In the immunological WP, antigenic sites on SARSCoV proteins were characterised and the role of the humoral and cellular immune response in SARS infection was studied. Using an antibodyphage library approach, genes-encoding neutralising human monoclonal antibodies were cloned and expressed as IgG molecules. Virus neutralisation epitopes and escape were studied using these reagents and transient expression systems required to rapidly produce anti-SARSCoV antibodies were developed. In terms of cellular immunology, SARS-CoV T cell epitopes were defined and fine mapping was performed (55 new CD4 and CD8 epitopes). The magnitude of the responses to the novel epitopes in patient samples was determined.
Partners in the SARS-DTV 'Model Systems' WP successfully developed a vaccinia virus-based reverse genetic systems for SARS-CoV and other Coronaviruses. This important new research tool will enable the development (in progress) of biosafe, cell culture-based systems that can be used for antiviral testing. Furthermore, these systems allow the site-directed mutagenesis of Coronavirus RNA and protein sequences, a technique commonly essential for probing the importance of these elements and functions in the viral life cycle and in virus-host interactions.
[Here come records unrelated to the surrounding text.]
/-- An access of `n` bytes at `a` is not aligned, and the core does not split it (20_memory.md R167, R168). -/
def Unaligned (s : State) (a : Word) (n : Nat) : Prop :=
  ¬ (if n = 8 then (match s.cfg.fldAlign with | .four => 4 | .eight => 8) else n) ∣ a.toNat ∧
    (s.cfg.hasMisaligned = false ∨ s.csr.mmisc.misalign = false)

/-- The bus accesses an access of `n` bytes at `a` is made of, in order, by address and size: one if it is aligned, else
one for each byte; 8 bytes are two words (20_memory.md R167, R168). -/
def busAccesses (a : Word) (n : Nat) : List (Word × Nat) :=
  let one (a : Word) (n : Nat) : List (Word × Nat) :=
    if a.toNat % n = 0 then [(a, n)] else (List.range n).map fun k => (a + BitVec.ofNat 32 k, 1)
  if n = 8 then one a 4 ++ one (a + 4) 4 else one a n

/-- The PMP and the bus allow every one of the accesses, and each is in one of these regions. -/
def AllowedIn (s : State) (k : AccessKind) (l : List (Word × Nat)) (regions : List Region) : Prop :=
  ∀ p ∈ l, pmpCheck s s.priv k p.1 = true ∧ busError s.cfg k p.1 p.2 = false ∧ region s.cfg p.1 ∈ regions

/-- The same with plain memory for the regions. -/
def PlainParts (s : State) (k : AccessKind) (l : List (Word × Nat)) : Prop :=
  ∀ p ∈ l, pmpCheck s s.priv k p.1 = true ∧ busError s.cfg k p.1 p.2 = false ∧ plainForData s.cfg p.1 = true

/-- The four free bytes a load from the PPI or FIO gets (log 26). -/
def portData (s : State) (a : Word) : Word :=
  Config.freePort s.free (a + 3).toNat ++ Config.freePort s.free (a + 2).toNat ++
    Config.freePort s.free (a + 1).toNat ++ Config.freePort s.free a.toNat

/-! ### ECC errors (20_memory.md R210, 60_exceptions.md R605 to R609) -/

/-- The number of a memory in SRAMID, RAMID and the outputs (11_state_nuclei_csr.md R130). -/
def EccUnit.number : EccUnit → Nat
  | .icache => 0
  | .dcache => 1
  | .ilm => 3
  | .dlm => 4

/-- A bus access on this path meets the error `h`: it goes through that memory to the same unit of data, of which a store
writes only a part, or to the line of a cache whose tags the error is in (20_memory.md R210, 60_exceptions.md R605, R609,
log 31; the lines of reserved size codes are those of log 46). -/
def EccMeets (s : State) (path : AccessPath) (p : Word × Nat) (h : EccHit) : Prop :=
  h.path = path ∧ h.unit.serves s path p.1 = true ∧
    (h.ram = .data → h.addr.toNat / h.unit.bytes = p.1.toNat / h.unit.bytes ∧ (path = .store → p.2 < h.unit.bytes)) ∧
    (h.ram = .tag →
      (h.unit = .icache ∧ h.addr.toNat / 2 ^ (2 + s.cfg.icLsize.toNat) = p.1.toNat / 2 ^ (2 + s.cfg.icLsize.toNat)) ∨
      (h.unit = .dcache ∧ h.addr.toNat / 2 ^ (2 + s.cfg.dcLsize.toNat) = p.1.toNat / 2 ^ (2 + s.cfg.dcLsize.toNat)))
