-- ==== Sys2Proof/Certificates/Slice0/Obligations.lean ====
section
/-! DEFINITION. The statements about the machine. In all of them `s` is any state at all, not only one a run reaches,
unless a premise says otherwise. -/

section Statements

open Sys2Proof Sys2Proof.Machine

/-! ### RV32I (40_rv32i.md) -/

/-- LUI writes the immediate followed by 12 zeros, AUIPC the address of the AUIPC plus that (R263, R264). The nine
register-immediate instructions (R281 to R289, R306): the immediate is sign-extended, a comparison gives 1 or 0, SLTIU
compares the extended immediate as an unsigned number. A shift gives a product with a power of two modulo 2^32, the
quotient of the unsigned number, or the quotient of the signed number rounded down. Nothing else changes but minstret and
the pc. -/
def Obligations.ImmediateResults : Prop :=
  ∀ (s : State) (rd rs1 : Reg) (upper : BitVec 20) (imm : BitVec 12) (shamt : BitVec 5),
    (∃ t, exec (.lui rd upper) s = .next t ∧ DoneX s t rd (upper ++ 0#12) (s.pc + 4)) ∧
    (∃ t, exec (.auipc rd upper) s = .next t ∧ DoneX s t rd (s.pc + (upper ++ 0#12)) (s.pc + 4)) ∧
    (∃ t, exec (.addi rd rs1 imm) s = .next t ∧ DoneX s t rd (s.getX rs1 + sext imm) (s.pc + 4)) ∧
    (∃ t, exec (.slti rd rs1 imm) s = .next t ∧
      DoneX s t rd (if (s.getX rs1).toInt < imm.toInt then 1 else 0) (s.pc + 4)) ∧
    (∃ t, exec (.sltiu rd rs1 imm) s = .next t ∧
      DoneX s t rd (if (s.getX rs1).toNat < (sext imm).toNat then 1 else 0) (s.pc + 4)) ∧
    (∃ t, exec (.xori rd rs1 imm) s = .next t ∧ DoneX s t rd (s.getX rs1 ^^^ sext imm) (s.pc + 4)) ∧
    (∃ t, exec (.ori rd rs1 imm) s = .next t ∧ DoneX s t rd (s.getX rs1 ||| sext imm) (s.pc + 4)) ∧
    (∃ t, exec (.andi rd rs1 imm) s = .next t ∧ DoneX s t rd (s.getX rs1 &&& sext imm) (s.pc + 4)) ∧
    (∃ t, exec (.slli rd rs1 shamt) s = .next t ∧
      DoneX s t rd (BitVec.ofNat 32 ((s.getX rs1).toNat * 2 ^ shamt.toNat)) (s.pc + 4)) ∧
    (∃ t, exec (.srli rd rs1 shamt) s = .next t ∧
      DoneX s t rd (BitVec.ofNat 32 ((s.getX rs1).toNat / 2 ^ shamt.toNat)) (s.pc + 4)) ∧
    (∃ t, exec (.srai rd rs1 shamt) s = .next t ∧
      DoneX s t rd (BitVec.ofInt 32 ((s.getX rs1).toInt / 2 ^ shamt.toNat)) (s.pc + 4))

/-- The ten register-register instructions (R290 to R299), the results as arithmetic on numbers; of the count of a shift
only the low five bits of `x[rs2]` matter. -/
def Obligations.RegisterResults : Prop :=
  ∀ (s : State) (rd rs1 rs2 : Reg),
    (∃ t, exec (.add rd rs1 rs2) s = .next t ∧
      DoneX s t rd (BitVec.ofNat 32 ((s.getX rs1).toNat + (s.getX rs2).toNat)) (s.pc + 4)) ∧
    (∃ t, exec (.sub rd rs1 rs2) s = .next t ∧
      DoneX s t rd (BitVec.ofInt 32 ((s.getX rs1).toInt - (s.getX rs2).toInt)) (s.pc + 4)) ∧
    (∃ t, exec (.slt rd rs1 rs2) s = .next t ∧
      DoneX s t rd (if (s.getX rs1).toInt < (s.getX rs2).toInt then 1 else 0) (s.pc + 4)) ∧
    (∃ t, exec (.sltu rd rs1 rs2) s = .next t ∧
      DoneX s t rd (if (s.getX rs1).toNat < (s.getX rs2).toNat then 1 else 0) (s.pc + 4)) ∧
    (∃ t, exec (.xor rd rs1 rs2) s = .next t ∧ DoneX s t rd (s.getX rs1 ^^^ s.getX rs2) (s.pc + 4)) ∧
    (∃ t, exec (.or rd rs1 rs2) s = .next t ∧ DoneX s t rd (s.getX rs1 ||| s.getX rs2) (s.pc + 4)) ∧
    (∃ t, exec (.and rd rs1 rs2) s = .next t ∧ DoneX s t rd (s.getX rs1 &&& s.getX rs2) (s.pc + 4)) ∧
    (∃ t, exec (.sll rd rs1 rs2) s = .next t ∧
      DoneX s t rd (BitVec.ofNat 32 ((s.getX rs1).toNat * 2 ^ ((s.getX rs2).toNat % 32))) (s.pc + 4)) ∧
    (∃ t, exec (.srl rd rs1 rs2) s = .next t ∧
      DoneX s t rd (BitVec.ofNat 32 ((s.getX rs1).toNat / 2 ^ ((s.getX rs2).toNat % 32))) (s.pc + 4)) ∧
    (∃ t, exec (.sra rd rs1 rs2) s = .next t ∧
      DoneX s t rd (BitVec.ofInt 32 ((s.getX rs1).toInt / 2 ^ ((s.getX rs2).toNat % 32))) (s.pc + 4))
Several Coronavirus replicase subunits and also the nucleocapsid protein are currently targeted using this approach.
SARS-DTV partners developed prototype immunochromatography assays for the detection of SARS-CoV antigens in patient specimens, which could be developed into assays for rapid bedside testing. Also, rapid tests to detect SARS-CoV-specific nucleic acid sequences were developed, including a novel isothermal amplification method. Finally, the SARS-DTV partners have created a Biobase and Database for central storage and exchange of reagents and information, respectively.
Clearly, because a second episode of SARS has not occurred (yet), the partners' newly acquired knowledge and SARS-DTV prototypic assays and reagents have not been put to the test, in practice. In the meantime, also supported by SARS-DTV reagents and technical advancements, basic research of Coronaviruses continues with a clear purpose and enhanced possibilities. Researchers' knowledge of Coronaviruses was already expanded enormously over the past five years, largely as spin-off of the SARS outbreak. As during the 2003 SARS outbreak, previous studies on Coronaviruses will be the basis for a swift and adequate response in the case of any new outbreaks. In that case, assays to detect and identify the virus are in place, several targets for antiviral drug development have been clearly defined, and candidate vaccines will be available.